◆ PROMPT ◆
For the entries below, the expected answer is the line with "def Active.dead (a", the line with "was issued. -/", and every line between them, exactly as written, and nothing more.

◆ MATERIAL FOR THE TASK ◆
/-- Bytes of an element width code (TRV_CHn_FMT.SRC_W, DST_W). -/
def fmtBytes (w : BitVec 3) : Nat := [1, 2, 4, 8, 16].getD w.toNat 1
/-- Bytes of a source element. -/
def Fmt.src (f : Fmt) : Nat := if f.pack then fmtBytes f.srcW else 1
/-- Bytes of a destination element. -/
def Fmt.dst (f : Fmt) : Nat := if f.pack then fmtBytes f.dstW else 1
/-- Destination bytes for a number of source bytes (R237). -/
def Fmt.scale (f : Fmt) (n : Nat) : Nat := n / f.src * f.dst

/-- The offsets of the bytes of a descriptor that are not zero, among n from an offset. -/
def dNonzero (d : BitVec 256) (o n : Nat) : List Nat := ((List.range n).map (o + ·)).filter fun i => dle d i 1 ≠ 0

/-- An offset where a condition holds. -/
def offIf (c : Bool) (o : Nat) : List Nat := if c then [o] else []

/-- The owner's entry that an operand names (R223). -/
def State.ownerParcel (s : State) (ch : Fin 16) (v : BitVec 48) : Parcel :=
  (s.ctx (s.chan ch).ownCtx).table.active[oParcel v]

/-- The offending bytes of an operand (R229, R266). FORM 2 is allowed in KIND 0 and 1 only (R230). -/
def State.operandBad (s : State) (ch : Fin 16) (d : BitVec 256) (o : Nat) : List Nat :=
  let v := dOperand d o
  match oForm v with
  | 0 => offIf (field v 39 38 != 0) (o + 4) ++ offIf (field v 45 40 != 0) (o + 5) ++
      offIf ((s.ownerParcel ch v).space != 0x1E && oStation v != 0) (o + 4)
  | 1 => offIf (field v 45 40 != 0) (o + 5) ++ offIf (!bit v 39) o
  | 2 => offIf (bit v 31) (o + 3) ++ offIf (field v 39 32 != 0) (o + 4) ++ offIf (field v 45 40 != 0) (o + 5) ++
      offIf (oChip v == s.chipId) (o + 3) ++ offIf (2 ≤ dKind d) (o + 5)
  | _ => [o + 5]

/-- The address bits of an operand that alignment looks at: a parcel's base is a multiple of 64 (R85). -/
def oLow (v : BitVec 48) : Nat := if oForm v = 1 then oAddr v else oOffset v

/-- The offending bytes of the fields that a KIND has (R230, R238). -/
def State.kindBad (s : State) (ch : Fin 16) (d : BitVec 256) (f : Fmt) : List Nat :=
  let rl := dRowLen d
  match dKind d with
  | 0 => dNonzero d 14 2 ++ offIf (rl == 0 || rl % f.src != 0) 16 ++ dNonzero d 20 4 ++ s.operandBad ch d 2 ++
      s.operandBad ch d 8 ++ offIf (oLow (dOperand d 2) % f.src != 0) 2 ++ offIf (oLow (dOperand d 8) % f.dst != 0) 8
  | 1 => offIf (dRows d == 0) 14 ++ offIf (rl == 0 || rl % f.src != 0) 16 ++ offIf (dSrcStride d % f.src != 0) 18 ++
      offIf (dDstStride d % f.dst != 0 || (1 < dRows d && dDstStride d < f.scale rl)) 21 ++ s.operandBad ch d 2 ++
      s.operandBad ch d 8 ++ offIf (oLow (dOperand d 2) % f.src != 0) 2 ++ offIf (oLow (dOperand d 8) % f.dst != 0) 8
  | 4 => dNonzero d 14 2 ++ dNonzero d 23 1 ++ s.nandBad (descReq d) .read ++
      (if oForm (dOperand d 8) = 1 || oForm (dOperand d 8) = 2 then [8] else s.operandBad ch d 8) ++ offIf f.pack 0
  | _ => offIf (dRows d == 0) 14 ++ s.operandBad ch d 16 ++ offIf (oLow (dOperand d 16) % 4 != 0) 16 ++
      offIf (rl == 0 || 4096 < rl) 22 ++ offIf (field d 191 189 != 0) 23 ++ s.operandBad ch d 2 ++ s.operandBad ch d 8 ++
      offIf f.pack 0

/-- The lowest offending byte of a descriptor (R228, R230, R246). -/
def State.descBad (s : State) (ch : Fin 16) (d : BitVec 256) (f : Fmt) : Option Nat :=
  minOpt (offIf (5 ≤ dKind d || field d 7 6 != 0) 0 ++ offIf (field d 15 14 != 0 || (!dSig d && field d 13 8 != 0)) 1 ++
    (if dLast d then dNonzero d 24 5 else offIf (dle d 24 5 % 32 != 0) 24) ++ dNonzero d 29 3 ++
    (if 5 ≤ dKind d then [] else s.kindBad ch d f))

/-- The station field of a channel's DETAIL: the kicking station, or 0x1F (R246). -/
def Starter.station : Starter → Nat
  | .program n _ _ => n.val
  | _ => 31

/-- The check of an operand's bytes first to last, counted from its own offset (R235, R88): DETAIL where it fails. Host
and peer operands need no parcel. -/
def State.operandBound (s : State) (ch : Fin 16) (st : Nat) (v : BitVec 48) (k : Access) (first last : Nat) :
    Option (BitVec 32) :=
  if oForm v ≠ 0 then none
  else
    let p := s.ownerParcel ch v
    let n := oStation v
    let r := if h : n < 24 then s.parcelCheck p ⟨n, h⟩ false k (oOffset v + first) (oOffset v + last)
      else if p.valid then some 4 else some 2
    r.map fun r => boundDetail (oParcel v).val r st 0

/-- The check of a descriptor's extents at its fetch: source, destination, index (R235). -/
def State.descBound (s : State) (ch : Fin 16) (st : Nat) (d : BitVec 256) (f : Fmt) : Option (BitVec 32) :=
  let rows := dRows d
  let rl := dRowLen d
  let src := dOperand d 2
  let dst := dOperand d 8
  match dKind d with
  | 4 => s.operandBound ch st dst .write 0 ((descReq d).count * s.nandUnit (descReq d) - 1)
  | 2 => (s.operandBound ch st dst .write 0 (rows * rl - 1)).orElse fun _ =>
      s.operandBound ch st (dOperand d 16) .read 0 (4 * rows - 1)
  | 3 => (s.operandBound ch st src .read 0 (rows * rl - 1)).orElse fun _ =>
      s.operandBound ch st (dOperand d 16) .read 0 (4 * rows - 1)
  | k =>
    let ss := if k = 1 then dSrcStride d else 0
    let ds := if k = 1 then dDstStride d else 0
    (s.operandBound ch st src .read 0 ((rows - 1) * ss + rl - 1)).orElse fun _ =>
      s.operandBound ch st dst .write 0 ((rows - 1) * ds + f.scale rl - 1)

/-- Whether a descriptor's destination is a SPEC parcel of the owner (R251). -/
def State.dstSpec (s : State) (ch : Fin 16) (d : BitVec 256) : Bool :=
  oForm (dOperand d 8) = 0 && (s.ownerParcel ch (dOperand d 8)).has 5

/-- DETAIL of a SPEC_VIOLATION of a chain (R389). -/
def specDetail (d : BitVec 256) (st : Nat) : BitVec 32 :=
  boundDetail (if oForm (dOperand d 8) = 0 then (oParcel (dOperand d 8)).val else 0) 1 st 0

/-- The device address of an operand, or its offset in a peer's window. -/
def State.operandAddr (s : State) (ch : Fin 16) (v : BitVec 48) : Nat :=
  match oForm v with
  | 0 =>
    let p := s.ownerParcel ch v
    spaceAddr (p.spaceFor (Fin.ofNat 24 (oStation v))) (p.base.toNat + oOffset v)
  | 1 => oAddr v
  | _ => oOffset v

/-- Whether the owner is bound and a chip has a route (R266). -/
def State.peerOk (s : State) (ch : Fin 16) (chip : Fin 8) : Bool :=
  (s.bound (s.chan ch).ownCtx).valid && (s.routeOf chip).isSome

/-- The peer chip of an operand. -/
def oPeer (v : BitVec 48) : Option (Fin 8) := if oForm v = 2 then some (oChip v) else none

/-- The work of a checked descriptor. What its fetch finds of a peer's binding and route holds for all of it (R266). -/
def State.activeOf (s : State) (ch : Fin 16) (d : BitVec 256) (f : Fmt) : Active :=
  { raw := d, kind := Fin.ofNat 5 (dKind d), last := dLast d,
    src := if dKind d = 4 then 0 else s.operandAddr ch (dOperand d 2), dst := s.operandAddr ch (dOperand d 8),
    index := s.operandAddr ch (dOperand d 16), srcPeer := if dKind d = 4 then none else oPeer (dOperand d 2),
    dstPeer := oPeer (dOperand d 8),
    srcLive := dKind d = 4 || (oPeer (dOperand d 2)).all (s.peerOk ch), dstLive := (oPeer (dOperand d 8)).all (s.peerOk ch),
    rows := dRows d, rowLen := dRowLen d,
    srcStride := if dKind d = 1 then dSrcStride d else if dKind d = 3 then dRowLen d else 0,
    dstStride := if dKind d = 1 then dDstStride d else if dKind d = 2 then dRowLen d else 0, fmt := f }

/-! ## Positions within a descriptor -/

/-- The index value of an element that has been fetched (R233). -/
def Active.idxAt (a : Active) (u : Nat) : Nat := (a.idxs.getD (u - min a.unit (a.rows - 1)) 0).toNat
/-- The address of a source byte of a row or element (R233). -/
def Active.srcAt (a : Active) (u o : Nat) : Nat := if a.kind = 2 then a.src + a.idxAt u + o else a.src + u * a.srcStride + o
/-- The address where the destination bytes of a source byte of a row or element begin (R233). -/
def Active.dstAt (a : Active) (u o : Nat) : Nat :=
  if a.kind = 3 then a.dst + a.idxAt u + a.fmt.scale o else a.dst + u * a.dstStride + a.fmt.scale o
/-- A position as it is shown: past the last row, the end of that row. -/
def Active.shown (a : Active) (u o : Nat) : Nat × Nat := if a.rows ≤ u then (a.rows - 1, a.rowLen) else (u, o)
/-- The next source byte to read. -/
def Active.srcNext (a : Active) : Nat := let p := a.shown a.rUnit a.rOff; a.srcAt p.1 p.2
/-- The next destination byte to write. -/
def Active.dstNext (a : Active) : Nat := let p := a.shown a.unit a.off; a.dstAt p.1 p.2
/-- The address of the first destination byte of the row or element being written. -/
def Active.dstBase (a : Active) : Nat := a.dstAt a.unit 0
/-- Whether every byte has been written. -/
def Active.moved (a : Active) : Bool := a.rows ≤ a.unit
/-- Whether every byte has been requested. -/
def Active.asked (a : Active) : Bool := a.rows ≤ a.rUnit
/-- Whether the next read fetches index values: those of the element to read next are not here. -/
def Active.needsIndex (a : Active) : Bool :=
  (a.kind == 2 || a.kind == 3) && !a.asked && decide (a.unit + a.idxs.length ≤ a.rUnit)

/-- The next read (R236, R244, R256): index values to the end of their aligned beat; source bytes to the end of theirs and no
further than the row; of a peer, not past a 256-byte boundary of its OFFSET. -/
def Active.nextRead (a : Active) : TrvRead :=
  if a.needsIndex then
    let k := a.unit + a.idxs.length
    { addr := a.index + 4 * k, len := min (16 - (a.index + 4 * k) % 16) (4 * (a.rows - k)), index := true }
  else
    let w := if a.srcPeer.isSome then 256 else 16
    { addr := a.srcNext, len := min (w - a.srcNext % w) (a.rowLen - a.rOff) }

/-- The bytes of a read within the window of 512 (R225): a rounded beat, or a READ to a peer. -/
def TrvRead.room (r : TrvRead) : Nat := max 16 r.len
/-- The bytes of reads in flight (R225). -/
def Active.inFlight (a : Active) : Nat := (a.reads.map TrvRead.room).foldl (· + ·) 0
/-- Whether a read of the descriptor failed for good (R245). -/
def Active.dead (a : Active) : Bool := a.reads.any TrvRead.dead

/-- Whether the descriptor has a read to make: not while index values are on their way, nor beyond 512 bytes in flight (R225). -/
def Active.mayRead (a : Active) : Bool :=
  !a.done && !a.needTick && a.kind != 4 && !a.asked && !a.dead && !a.reads.any TrvRead.index &&
    decide (a.inFlight + a.nextRead.room ≤ 512)

/-- The descriptor after its next read was issued. -/
def Active.request (a : Active) : Active :=
  let r := a.nextRead
  let a := { a with reads := a.reads ++ [r] }
  if r.index then a
  else if a.rOff + r.len < a.rowLen then { a with rOff := a.rOff + r.len }
  else { a with rUnit := a.rUnit + 1, rOff := 0 }

/-- Destination bytes of the next write (R236, R237, R267): to the end of the aligned beat, or of the 256 bytes of a message,
and no further than the row. -/
def Active.goal (a : Active) : Nat :=
  let w := if a.dstPeer.isSome then 256 else 16
  min (w - a.dstNext % w) (a.fmt.scale (a.rowLen - a.off))

/-- The registers that show a channel's position (TRV_CHn_SRC, _DST, _POS). -/
def Chan.show (x : Chan) : Chan :=
  match x.cur with
  | none => x
  | some a =>
    { x with src := BitVec.ofNat 40 a.srcNext, dst := BitVec.ofNat 40 a.dstNext,
             posBytes := if a.moved then 0 else BitVec.ofNat 32 (a.rowLen - a.off),
             posUnits := if a.kind = 0 then 0 else BitVec.ofNat 16 (a.rows - a.unit) }

/-- The channel with its descriptor's work replaced. -/
def Chan.withCur (x : Chan) (a : Active) : Chan := { x with cur := some a }.show

/-! ## Halts and ends -/

/-- DETAIL of a halt that is no BOUND_FAULT and no NAND outcome (R246). -/
def haltDetail (ch : Fin 16) (access station byte : Nat) : BitVec 32 :=
  BitVec.ofNat 32 (ch.val + access * 32 + station * 256 + byte * 65536)

/-- A free word for a fault record whose instruction address the spec leaves open: an imprecise fault names none. -/
def freeWord (stamp w : Nat) : BitVec w := word w ((List.range 8).map fun i => Config.freeByte stamp i)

◆ ANSWER BOX ◆
def Active.dead (a : Active) : Bool := a.reads.any TrvRead.dead

/-- Whether the descriptor has a read to make: not while index values are on their way, nor beyond 512 bytes in flight (R225). -/
def Active.mayRead (a : Active) : Bool :=
  !a.done && !a.needTick && a.kind != 4 && !a.asked && !a.dead && !a.reads.any TrvRead.index &&
    decide (a.inFlight + a.nextRead.room ≤ 512)

/-- The descriptor after its next read was issued. -/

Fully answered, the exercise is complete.